I define cognitive computing as the combination of semantic intelligence (which involves Natural Language Processing, machine learning, and ontologies) and computational intelligence (advanced mathematics and analytics). Because cognitive platforms use Natural Language Processing, they can interface with users without their having to be a programming or analytical expert. In my discussion with clients, I’ve found they need embedded analytics that perform traditional roles of three types of experts:
- A business domain expert — the customer of the analysis who can help explain the drivers behind data anomalies and outliers.
- A statistical expert — to help formulate the correct statistical studies, the business expert knows what they want to study, and what terms to use to help formulate the data in a way that will detect the desired phenomena.
- A data expert — the data expert understands where and how to pull the data from across multiple databases or data feeds.

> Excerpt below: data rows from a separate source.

@[simp] theorem State.setPart_tick (s : State) (k : Nat) (x : Part) : (s.setPart k x).tick = s.tick := rfl
@[simp] theorem State.setPart_nextId (s : State) (k : Nat) (x : Part) : (s.setPart k x).nextId = s.nextId := rfl
@[simp] theorem State.setPart_nextSer (s : State) (k : Nat) (x : Part) : (s.setPart k x).nextSer = s.nextSer := rfl
@[simp] theorem State.setPart_cycle (s : State) (k : Nat) (x : Part) : (s.setPart k x).cycle = s.cycle := rfl
@[simp] theorem State.setPart_inputs (s : State) (k : Nat) (x : Part) : (s.setPart k x).inputs = s.inputs := rfl
@[simp] theorem State.setPart_issuing (s : State) (k : Nat) (x : Part) : (s.setPart k x).issuing = s.issuing := rfl
@[simp] theorem State.setPart_mem (s : State) (k : Nat) (x : Part) : (s.setPart k x).mem = s.mem := rfl
@[simp] theorem State.setPart_pool (s : State) (k : Nat) (x : Part) : (s.setPart k x).pool = s.pool := rfl
@[simp] theorem State.setPart_sram (s : State) (k : Nat) (x : Part) : (s.setPart k x).sram = s.sram := rfl
@[simp] theorem State.setPart_poison (s : State) (k : Nat) (x : Part) : (s.setPart k x).poison = s.poison := rfl
@[simp] theorem State.setPart_soft (s : State) (k : Nat) (x : Part) : (s.setPart k x).soft = s.soft := rfl
@[simp] theorem State.setPart_bundles (s : State) (k : Nat) (x : Part) : (s.setPart k x).bundles = s.bundles := rfl
@[simp] theorem State.setPart_cores (s : State) (k : Nat) (x : Part) : (s.setPart k x).cores = s.cores := rfl
@[simp] theorem State.setPart_sets (s : State) (k : Nat) (x : Part) : (s.setPart k x).sets = s.sets := rfl
@[simp] theorem State.setPart_bars (s : State) (k : Nat) (x : Part) : (s.setPart k x).bars = s.bars := rfl
@[simp] theorem State.setPart_ctxs (s : State) (k : Nat) (x : Part) : (s.setPart k x).ctxs = s.ctxs := rfl
@[simp] theorem State.setPart_fns (s : State) (k : Nat) (x : Part) : (s.setPart k x).fns = s.fns := rfl
@[simp] theorem State.setPart_launches (s : State) (k : Nat) (x : Part) : (s.setPart k x).launches = s.launches := rfl
@[simp] theorem State.setPart_ops (s : State) (k : Nat) (x : Part) : (s.setPart k x).ops = s.ops := rfl
@[simp] theorem State.setPart_reports (s : State) (k : Nat) (x : Part) : (s.setPart k x).reports = s.reports := rfl
@[simp] theorem State.setPart_xerrs (s : State) (k : Nat) (x : Part) : (s.setPart k x).xerrs = s.xerrs := rfl
@[simp] theorem State.setPart_arms (s : State) (k : Nat) (x : Part) : (s.setPart k x).arms = s.arms := rfl
@[simp] theorem State.setPart_pkts (s : State) (k : Nat) (x : Part) : (s.setPart k x).pkts = s.pkts := rfl
@[simp] theorem State.setPart_msgs (s : State) (k : Nat) (x : Part) : (s.setPart k x).msgs = s.msgs := rfl
@[simp] theorem State.setPart_copies (s : State) (k : Nat) (x : Part) : (s.setPart k x).copies = s.copies := rfl
@[simp] theorem State.setPart_rows (s : State) (k : Nat) (x : Part) : (s.setPart k x).rows = s.rows := rfl
@[simp] theorem State.setPart_freed (s : State) (k : Nat) (x : Part) : (s.setPart k x).freed = s.freed := rfl
@[simp] theorem State.setPart_posts (s : State) (k : Nat) (x : Part) : (s.setPart k x).posts = s.posts := rfl
@[simp] theorem State.setPart_images (s : State) (k : Nat) (x : Part) : (s.setPart k x).images = s.images := rfl
@[simp] theorem State.setPart_pkgs (s : State) (k : Nat) (x : Part) : (s.setPart k x).pkgs = s.pkgs := rfl
@[simp] theorem State.setPart_homeAt (s : State) (k : Nat) (x : Part) : (s.setPart k x).homeAt = s.homeAt := rfl
@[simp] theorem State.setPart_paths (s : State) (k : Nat) (x : Part) : (s.setPart k x).paths = s.paths := rfl

@[simp] theorem State.setFn_tick (s : State) (k : Nat) (x : Fn) : (s.setFn k x).tick = s.tick := rfl
@[simp] theorem State.setFn_nextId (s : State) (k : Nat) (x : Fn) : (s.setFn k x).nextId = s.nextId := rfl
@[simp] theorem State.setFn_nextSer (s : State) (k : Nat) (x : Fn) : (s.setFn k x).nextSer = s.nextSer := rfl
@[simp] theorem State.setFn_cycle (s : State) (k : Nat) (x : Fn) : (s.setFn k x).cycle = s.cycle := rfl
@[simp] theorem State.setFn_inputs (s : State) (k : Nat) (x : Fn) : (s.setFn k x).inputs = s.inputs := rfl
@[simp] theorem State.setFn_issuing (s : State) (k : Nat) (x : Fn) : (s.setFn k x).issuing = s.issuing := rfl
@[simp] theorem State.setFn_mem (s : State) (k : Nat) (x : Fn) : (s.setFn k x).mem = s.mem := rfl
@[simp] theorem State.setFn_pool (s : State) (k : Nat) (x : Fn) : (s.setFn k x).pool = s.pool := rfl
@[simp] theorem State.setFn_sram (s : State) (k : Nat) (x : Fn) : (s.setFn k x).sram = s.sram := rfl
@[simp] theorem State.setFn_poison (s : State) (k : Nat) (x : Fn) : (s.setFn k x).poison = s.poison := rfl
@[simp] theorem State.setFn_soft (s : State) (k : Nat) (x : Fn) : (s.setFn k x).soft = s.soft := rfl
@[simp] theorem State.setFn_bundles (s : State) (k : Nat) (x : Fn) : (s.setFn k x).bundles = s.bundles := rfl
@[simp] theorem State.setFn_cores (s : State) (k : Nat) (x : Fn) : (s.setFn k x).cores = s.cores := rfl
@[simp] theorem State.setFn_sets (s : State) (k : Nat) (x : Fn) : (s.setFn k x).sets = s.sets := rfl
@[simp] theorem State.setFn_bars (s : State) (k : Nat) (x : Fn) : (s.setFn k x).bars = s.bars := rfl
@[simp] theorem State.setFn_ctxs (s : State) (k : Nat) (x : Fn) : (s.setFn k x).ctxs = s.ctxs := rfl
@[simp] theorem State.setFn_parts (s : State) (k : Nat) (x : Fn) : (s.setFn k x).parts = s.parts := rfl
@[simp] theorem State.setFn_launches (s : State) (k : Nat) (x : Fn) : (s.setFn k x).launches = s.launches := rfl
@[simp] theorem State.setFn_ops (s : State) (k : Nat) (x : Fn) : (s.setFn k x).ops = s.ops := rfl
@[simp] theorem State.setFn_reports (s : State) (k : Nat) (x : Fn) : (s.setFn k x).reports = s.reports := rfl
@[simp] theorem State.setFn_xerrs (s : State) (k : Nat) (x : Fn) : (s.setFn k x).xerrs = s.xerrs := rfl
@[simp] theorem State.setFn_arms (s : State) (k : Nat) (x : Fn) : (s.setFn k x).arms = s.arms := rfl
@[simp] theorem State.setFn_pkts (s : State) (k : Nat) (x : Fn) : (s.setFn k x).pkts = s.pkts := rfl
@[simp] theorem State.setFn_msgs (s : State) (k : Nat) (x : Fn) : (s.setFn k x).msgs = s.msgs := rfl
@[simp] theorem State.setFn_copies (s : State) (k : Nat) (x : Fn) : (s.setFn k x).copies = s.copies := rfl
@[simp] theorem State.setFn_rows (s : State) (k : Nat) (x : Fn) : (s.setFn k x).rows = s.rows := rfl
@[simp] theorem State.setFn_freed (s : State) (k : Nat) (x : Fn) : (s.setFn k x).freed = s.freed := rfl
@[simp] theorem State.setFn_posts (s : State) (k : Nat) (x : Fn) : (s.setFn k x).posts = s.posts := rfl
@[simp] theorem State.setFn_images (s : State) (k : Nat) (x : Fn) : (s.setFn k x).images = s.images := rfl
@[simp] theorem State.setFn_pkgs (s : State) (k : Nat) (x : Fn) : (s.setFn k x).pkgs = s.pkgs := rfl
@[simp] theorem State.setFn_homeAt (s : State) (k : Nat) (x : Fn) : (s.setFn k x).homeAt = s.homeAt := rfl
@[simp] theorem State.setFn_paths (s : State) (k : Nat) (x : Fn) : (s.setFn k x).paths = s.paths := rfl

A cognitive computing platform, like Enterra’s Artificial Intelligence Learning Agent™ (AILA®), which leverages embedded analytics lets users ask questions and receive answers in language they understand. It’s strong and it’s practical.
Summary
In order to leverage AI capabilities, business leaders need to understand how weak and strong AI can be practically applied by their organizations. Henry concludes, “AI technology has become startlingly commonplace. The organizations that wind up ahead during the AI revolution are likely to be those able to compete on strategy, rather than those appearing with the shiniest technologies. Applied artificial intelligence is a reality, and executives are wise to consider how operationalizing AI technologies and delivering smarter AI-driven services could yield advantages.”
Footnotes
[1] Thomas Hornigold, “Why We Need to Fine-Tune Our Definition of Artificial Intelligence,” Singularity Hub, 20 June 2018.
[2] Smita Kumari, “AI or Cognitive Computing: Understanding the difference between the two,” House of Bots, 28 May 2018.
[3] Vidushi Vij, “Are Cognitive Computing And AI The Same Thing,” Oodles Technologies Blog, 28 may 2018.
[4] Megan Murphy, “Ginni Rometty on the End of Programming,” Bloomberg BusinessWeek, 20 September 2017.
[5] Jasmine Henry, “Applied artificial intelligence is no longer an advantage: It’s a necessity,” Mobile Business Insights, 15 February 2018.